Patrick Pharris, president of Promethean Partners and formerly the exclusive advertising broker for the entire system, developed a program built around the concept of “immersive advertising.” Las Vegas is a city of glitz and noise unlike any other, he says, and extra dazzle is necessary to capture the consumer’s attention.

He has six minutes. During the average train wait, viewers are surrounded by a multimedia advertising campaign, displaying a message from a single advertiser that touches a number of different senses. “The trouble with public transit is that it’s not cool,” he says. The company was looking for a solution so intriguing that riders would tell their friends about it.

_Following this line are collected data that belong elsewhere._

theorem test_hyp_SessionsLeaseAndReports :
    (let s : State := sl; let b := s.blk; b.hmUp = true ∧ b.harbour.sessions.length < 4) ∧
    (let s : State := chg up fun b => { b with harbour := { b.harbour with sessions := (List.range 4).map fun i => (i, ⟨4, none, false⟩) } };
     let b := s.blk; b.hmUp = true ∧ 4 ≤ b.harbour.sessions.length) ∧
    (let s : State := chg up fun b => { b with harbour := { b.harbour with sessions := [(1, ⟨3, none, false⟩)], cfg := { b.harbour.cfg with blobs := [(0x0201, List.replicate 32 1)] } } };
     let ses : Nat := 1; let who : Requester := (⟨true, List.replicate 32 1, none⟩ : Requester); let x : Session := (⟨3, none, false⟩ : Session);
     let b := s.blk; b.hmUp = true ∧ tget b.harbour.sessions ses = some x ∧ x.stage = 3 ∧ who.mutualAuth = true ∧
       b.managerKeys.contains who.rootDigest = true) ∧
    (let s : State := chg up fun b => { b with harbour := { b.harbour with sessions := [(1, ⟨3, none, false⟩)], cfg := { b.harbour.cfg with blobs := [(0x0201, List.replicate 32 1)] } } };
     let ses : Nat := 1; let who : Requester := (⟨false, List.replicate 32 1, none⟩ : Requester); let x : Session := (⟨3, none, false⟩ : Session);
     let b := s.blk; b.hmUp = true ∧ tget b.harbour.sessions ses = some x ∧ x.stage = 3 ∧ who.mutualAuth = false) ∧
    (let s : State := sl; let ses : Nat := 1; let x : Session := (⟨4, some Sys2Proof.Tests.key, false⟩ : Session); let b := s.blk; b.hmUp = true ∧
       tget b.harbour.sessions ses = some x ∧ x.stage = 4) ∧
    (let s : State := chg up fun b => { b with harbour := { b.harbour with down := true } }; let b := s.blk; b.harbour.down = true) ∧
    (let s : State := sl; let m : Mgr := mg; let ms : Nat := 500; let k : List Byte := Sys2Proof.Tests.key; let b := s.blk;
     let t := clampN 100 60000 ms; MgrReady s m 0x0201 ∧ b.mgrKey m = some k ∧ b.leaseOfOther s.env m = false ∧ t = ms) ∧
    (let s : State := sl; let m : Mgr := mg; let ms : Nat := 5; let k : List Byte := Sys2Proof.Tests.key; let b := s.blk;
     let t := clampN 100 60000 ms; MgrReady s m 0x0201 ∧ b.mgrKey m = some k ∧ b.leaseOfOther s.env m = false ∧ t ≠ ms) ∧
    (let s : State := chg up fun b => { b with harbour := { b.harbour with lease := some ⟨[8], 1000000000000, 1000⟩ } }; let m : Mgr := mg;
     let k : List Byte := Sys2Proof.Tests.key; let b := s.blk; MgrReady s m 0x0201 ∧ b.mgrKey m = some k ∧ b.leaseOfOther s.env m = true) ∧
    (let s : State := sl; let m : Mgr := mg; let ms : Nat := 500; let k : List Byte := Sys2Proof.Tests.key; let b := s.blk;
     let t := clampN 100 60000 ms; MgrReady s m 0x0202 ∧ b.mgrKey m = some k ∧ t = ms) ∧
    (let s : State := sl; let m : Mgr := mg; MgrReady s m 0x0203) ∧
    (let s : State := { sl with aon := ⟨1000000000000, 1⟩ }; let l : Lease := (⟨Sys2Proof.Tests.key, 1000000000000, 1000⟩ : Lease); let b := s.blk;
     b.harbour.lease = some l ∧ l.till ≤ s.aon.ns) ∧
    (let s : State := sl; let l : Lease := (⟨Sys2Proof.Tests.key, 1000000000000, 1000⟩ : Lease); let b := s.blk; b.harbour.lease = some l ∧
       s.aon.ns < l.till) ∧
    (let s : State := sl; let m : Mgr := mg; let len : Nat := 4096; let sl : Nat := 3; let nonce : List Byte := (List.replicate 32 9);
     let y : Slice := slice; let b := s.blk; MgrReady s m 0x0204 ∧ tget b.quay.slices sl = some y ∧ nonce.length = 32 ∧ b.sliceState sl ≠ 4 ∧
       416 + 64 * y.log.length ≤ len) ∧
    (let s : State := chg sl fun b => b.wr F.BW_SLICE_STATE 3 4; let m : Mgr := mg; let sl : Nat := 3; let nonce : List Byte := (List.replicate 32 9);
     let y : Slice := slice; let b := s.blk; MgrReady s m 0x0204 ∧ tget b.quay.slices sl = some y ∧ nonce.length = 32 ∧ b.sliceState sl = 4) ∧
    (let s : State := sl; let m : Mgr := mg; let len : Nat := 4096; let nonce : List Byte := (List.replicate 32 9); MgrReady s m 0x0205 ∧
       nonce.length = 32 ∧ 416 ≤ len) ∧
    (let s : State := sl; let m : Mgr := mg; let id : Nat := 1; let key : List Byte := (List.replicate 32 8); let b := s.blk; MgrReady s m 0x0206 ∧
       id < 256 ∧ key.length = 32 ∧ b.harbour.migKeys.length < 4) ∧
    (let s : State := chg sl fun b => { b with harbour := { b.harbour with migKeys := (List.range 4).map fun i => (i, key) } }; let m : Mgr := mg;
     let id : Nat := 9; let key : List Byte := (List.replicate 32 8); let b := s.blk; MgrReady s m 0x0206 ∧ id < 256 ∧ key.length = 32 ∧
       4 ≤ b.harbour.migKeys.length ∧ tget b.harbour.migKeys id = none) ∧
    (let s : State := { chg up fun b => { b with harbour := { b.harbour with coreFw := true, ucode := true, svnHm := 3 } } with fuses := { sl.fuses with lifecycle := 2 } };
     let m : Mgr := mg; let mask : Nat := 5; let b := s.blk; MgrReady s m 0x0207 ∧ mask < 8 ∧ (s.fuses.stage = 1 ∨ s.fuses.stage = 2) ∧
       b.harbour.coreFw = true ∧ b.harbour.ucode = true) ∧
    (let s : State := { up with fuses := { sl.fuses with lifecycle := 3 } }; let m : Mgr := mg; let mask : Nat := 5; MgrReady s m 0x0207 ∧ mask < 8 ∧
       s.fuses.stage = 3) ∧
    (let s : State := up; let m : Mgr := mg; let b := s.blk; MgrReady s m 0x0208 ∧ b.quay.slices = []) ∧
    (let s : State := sl; let m : Mgr := mg; let b := s.blk; MgrReady s m 0x0208 ∧ b.quay.slices ≠ []) := by
  iterate 21 refine And.intro (by decide +kernel) ?_
  decide +kernel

“We give advertisers the opportunity to ‘own’ the five senses. We put people in the ‘experience’ of the brand,” he says, which begins with an extra-thick card stock ticket imaged with an ad. “They have to look at the ad, because it’s positioned upright when they insert the ticket in the turnstile.” Advertising festoons the walls, ceilings and floors of the trains and the stations. A company can purchase a monopoly on an entire station (like the Sprint/Nextel station at the convention center, where riders can try out Sprint handsets in the Sprint lounge), or an entire train, which is wrapped in large-format printed vinyl and given a themed interior.

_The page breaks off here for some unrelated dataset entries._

-- ==== Sys2Proof/Syntax.lean ====
section
/-!
DEFINITION. The commands of the block, one constructor per row of the opcode table, with the operands the spec gives
each: which unit it concerns, what a master presents, and, for an event of a port or of the die, what the outside or
the physical layer delivers with it (a received packet, the verdict of a check code, the answer of another device).
-/
namespace Sys2Proof

/-- What the error code of a memory found on an access (R279, R284, R292). -/
inductive Ecc where
  | clean | corrected | uncorrectable
  deriving DecidableEq, Repr

/-- The ports of a Commons bank in port priority (R276). -/
inductive BankPort where
  | intake | dense | crypto | bulk | journal | census | queueLogic | mgmt
  | seq (c : ClusterId)
  deriving DecidableEq, Repr

/-- An access presented to a Commons bank: its port, address, length and, for a write, its data (R275). -/
structure BankAccess where
  port : BankPort
  addr : Nat
  len : Nat
  write : Option (List Byte)
  deriving DecidableEq, Repr

/-- A line that a source of the bulk network has waiting: KIND, the cluster it serves, its destination endpoint as 7 · switch
+ port, and its bytes (R159, R160). -/
structure BulkOffer where
  kind : Nat
  clu : ClusterId
  dest : Nat
  data : List Byte
  deriving DecidableEq, Repr

/-- What the error code of queue-state SRAM found in a control block: nothing, an uncorrectable error in words 2–4, or
one in words 0–1 (R246). -/
inductive QueueSoft where
  | clean | pointers | binding
  deriving DecidableEq, Repr

/-- A read of a number of bytes, or a write of bytes. -/
inductive Access where
  | read (len : Nat)
  | write (data : List Byte)
  deriving DecidableEq, Repr

/-- What the error code found uncorrectable while a tile expanded an event: the row's directory entry, the parked event,
8-B words of the row by offset / 8, neuron words and accumulator entries by neuron (R52, R79, R458). -/
structure Flaws where
  directory : Bool := false
  parked : Bool := false
  words : List Nat := []
  neurons : List Nat := []
  accs : List Nat := []
  deriving DecidableEq, Repr

/-- An output of the event network: output `out` of a cluster's router (0–15 the quads, 22 the gateway, 23–26 the
adjacency channels and 27–30 the plane links N, E, S, W), or the gateway's output for a Tether link (R120, R122). -/
inductive NetPoint where
  | router (c : ClusterId) (out : Fin 31)
  | gateway (l : LinkId)
  deriving DecidableEq, Repr

/-- What an error code found at the event that an input presents: a header copy corrected by the vote, and the verdict on
the payload (R119). -/
structure ArrivalFlaw where
  input : Nat
  header : Bool
  payload : Ecc
  deriving DecidableEq, Repr

/-- Who speaks HTP: the USB host, or a source address and port at an Ethernet port (R362, R366). -/
inductive Peer where
  | usb
  | ethernet (e : EthId) (addr port : Nat)
  deriving DecidableEq, Repr

/-- What of the master's parameters governs a step on another device: the gait, P, the floor, the overrun policy, the shed
mask, CATCHUP_PCT and the due time fixed at the release (R107, R115). -/
structure ReleaseTerms where
  gait : Nat
  len : Nat
  floor : Nat
  policy : Nat
  shed : Nat
  catchup : Nat
  due : Option Nat
  deriving DecidableEq, Repr

/-- What the error code found uncorrectable while a row was swept: the row's PLX, weight words by number, post records by
neuron, watch entries by slot (R200). -/
structure SweepFlaws where
  plx : Bool := false
  words : List Nat := []
  posts : List Nat := []
  watches : List Nat := []
  deriving DecidableEq, Repr

/-- The outcome of verifying a block written to the Stable: it holds, it holds after one retry, or the retry fails too
(R197). -/
inductive StoreVerify where
  | ok | retried | failed
  deriving DecidableEq, Repr

/-- How a device comes to perform CHECKPOINT, RESTORE or LOAD_SEGMENT (R210): its own command, with the most severe status of
the other devices; or the entry of device 0's command, sent to it. -/
inductive Performer where
  | own (others : Status)
  | told (cmd : BitVec 256)
  deriving DecidableEq, Repr

/-- What user code of a cluster sequencer does with its control registers (R229, R230): it reads CSR 0x800 + k, writes one of
them at an instruction address, or waits (WFI). -/
inductive SeqOp where
  | read (k : Fin 4)
  | write (mepc : BitVec 32)
  | wfi
  deriving DecidableEq, Repr

/-- What may raise an exception in user mode, with the address of the instruction (R229, R231): a cause as the core gives it; a
load or a store of an address. -/
inductive SeqTrap where
  | cause (mcause mepc : BitVec 32)
  | load (addr : Nat) (mepc : BitVec 32)
  | store (addr : Nat) (mepc : BitVec 32)
  deriving DecidableEq, Repr

/-- A 66-bit block of a lane as it is sent or received: its sync header and its 64 bits (R327). -/
structure Block where
  sync : BitVec 2
  bits : BitVec 64
  deriving DecidableEq, Repr

/-- How a request fares on the control network (R458): it arrives after some retries of hops, or is lost on a hop after four. -/
inductive Trip where
  | arrives (retries : Nat)
  | lost (retries : Nat)
  deriving DecidableEq, Repr

/-- What the world answers during a dictionary write: the flash's verify of the commit of a persisted object (R357), and whether
every other device reads ARMED when ROUTE_SWITCH is written (R136). -/
structure WriteFacts where
  store : StoreVerify
  others : Bool
  deriving DecidableEq, Repr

“I started comparing the monorail and total brand immersion to other big media buys—the Superbowl, Times Square, etc. The problem is that there are 200 billboards in Times Square, and the consumer just moves on. There’s no opportunity to walk into the billboard. You can’t look at an Apple ad and then put on an iPod.” To make a connection with a consumer, Pharris says, the key is to employ print and other technologies together with a uniform message.

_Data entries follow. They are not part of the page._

/-- The state of the block. -/
structure State where
  /-- Commands that wait, first in first out. -/
  pending : List Instr
  /-- How many free values have been drawn: the argument of the next `Config.freeBits`. -/
  free : Nat
  /-- Device time in ns. -/
  now : Nat
  /-- The step clock in ns (R374). -/
  clock : Nat
  variant : Variant
  /-- Dictionary objects that differ from their defaults, by 256 · index + sub-index. -/
  regs : Assoc Nat
  /-- Byte-addressed memories, by device address (R14). -/
  mem : List Host.Cell
  /-- Ranges of LPDDR5X whose content reads as unintelligible, with the nonce of each: first address, end, nonce (R293, R433). -/
  veils : List (Nat × Nat × Nat)
  resp : Response
  out : List OutMsg
  /-- Frames of each Ethernet port that wait while its transmitter is paused (R310). -/
  txHeld : Assoc (List OutMsg)
  /-- Cluster sequencers whose user code waits in WFI (R229). -/
  seqWait : List Nat
  flog : List FaultEntry
  flogSeq : Nat
  /-- The seconds or steps in which an entry that a rule limits to one each has been written, by its kind and unit. -/
  logGate : Assoc (List Nat)
  queues : Assoc Queue
  comb : List CombEntry
  lastStatus : Assoc (Nat × Nat)
  engines : Assoc Engine
  hitches : Assoc Hitch
  hitchNet : List HitchFlight
  /-- Hitch messages for other devices, waiting for the SYNC channel. -/
  syncOut : List HitchFlight
  /-- Operations sent to a home on another device and not yet answered. -/
  hitchAwait : List HitchFlight
  failedNodes : List Nat
  windows : Assoc Window
  bankWait : Assoc (List StalledAccess)
  /-- Active class entries by class, each with the first step it holds for, newest first (R34). -/
  classes : Assoc (List (Nat × ClassEntry))
  /-- Tiles by 64 · cluster + tile; a tile without an image is not listed (R30). -/
  tiles : Assoc Tile
  /-- SRAM_CORR of each tile by 64 · cluster + tile; no harness owns it (R274). -/
  sramCorr : Assoc Nat
  /-- Initial words of neurons by 16,384 · (64 · cluster + tile) + neuron, kept with the image (R29, R52). -/
  initial : Assoc Nat
  routers : Assoc Router
  /-- Router outputs of the gateways, one per Tether link (R122), and their merge counts. -/
  gateways : Assoc RouterOut
  gatewayFrcvd : Tags
  gatewaySrcvd : Tags
  /-- Route table entries for E = 0 and E = 1, by device (R135, R136). -/
  route0 : Assoc Nat
  route1 : Assoc Nat
  /-- Multicast group and member entries for E = 0 and E = 1, by cluster and number (R132, R133). -/
  groups0 : Assoc Nat
  groups1 : Assoc Nat
  members0 : Assoc Nat
  members1 : Assoc Nat
  stores : Assoc ClusterStore
  fetch : Assoc FetchEngine
  /-- Events on their way from a router's gateway port, by cluster; events received from each link and not yet passed
  on; which centre port of a side the next event for another device takes (R122, R123). -/
  gateIn : Assoc (List Event)
  gateRx : Assoc (List Event)
  centreNext : Assoc Nat
  /-- Events held at each gateway for want of remote fetch room (R148). -/
  remoteHold : Assoc (List Event)
  /-- Address of each cluster's spill area (R83, R163). -/
  spillAt : Assoc Nat
  /-- Slot table entries of the two versions by 256 · (7 · switch + output) + slot; which is active; lines waiting at
  the switch inputs (R160, R164). -/
  slots0 : Assoc Nat
  slots1 : Assoc Nat
  slotVersion : Bool
  switchIn : Assoc (List BulkLine)
  drainFrom : Option Nat
  fabric : Fabric
  learning : Learning
  /-- Census groups by number (R222). -/
  census : Assoc CensusGroup
  /-- How far the pass of the Dense engine and the copy of the Mover have come (R219, R220, R228). -/
  dense : DensePass
  moved : Moved
  host : HostPorts
  intake : Assoc IntakePort
  power : Power
  security : Security
  update : Update
  harness : HarnessCopy
  tether : Tether
  timing : TimerBlock
  deriving DecidableEq, Repr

He gets his “gee whiz” moment from riders through a partnership with Monster Media, Orlando, Fla., a digital media company with the exclusive rights to some very “cool” interactive technology. The company creates interactive ads, GroundFX, that are projected on the monorail platforms. When infrared cameras sense a person crossing the ad, it responds—a school of fish scatters, for example. (Watch a video of this technology at www.printsolutionsmag.com/sepvideo.asx.) The idea is to draw consumers into a participatory experience with the brand.

“It creates a lot of smiles and conversation,” says CEO Chris Beauchamp. “Our product is fun. People don’t look at it and say, ‘Oh, jeez, another ad.’ Or worse, not look at it.” The ads are wireless, which enables the company to change the display remotely, but also creates new ad opportunities. “You walk within 40 feet of the ad, which is selling a taco,” Beauchamp says. “If you have a Bluetooth-enabled phone, you’ll get a text message: ‘Do you want a free taco from this company?’ If you press yes, your phone gets an instant coupon and you’re on your way.”

Multiple people can interact with the ad simultaneously, he says, and they are tracked by the infrared. “The camera sees you like the alien in Predator,” says Beauchamp. The company’s other popular technology, ScreenFX, uses LCDs to capture the image of passers-by and insert their faces in the advertisement. “Obviously that stops most people in their tracks.” Presto, interactive ads—you can see them in 20 Las Vegas casinos, McCarran Airport, the convention center and on the monorail system.
Although Pharris has authored an investment-level advertising study and developed a comprehensive, multi-million dollar advertising program, he still runs into walls while prospecting. Early on in the monorail planning, he says, he was stuck in the “labyrinth” of gatekeepers at General Motors, now an advertiser.

“I pitched them for three and a half years,” he says. “I just couldn’t get through.” Finally, the vice chairman of the board of directors phoned him. “He said, ‘I want to apologize on behalf of GM. An idea this good shouldn’t have taken this long to get to my office.’” Pharris was excited, he says, but chalks his success up to sheer persistence. “If you’re a deal junkie, it’s not just the money. The satisfaction comes from the pursuit and landing of one of the world’s largest companies.”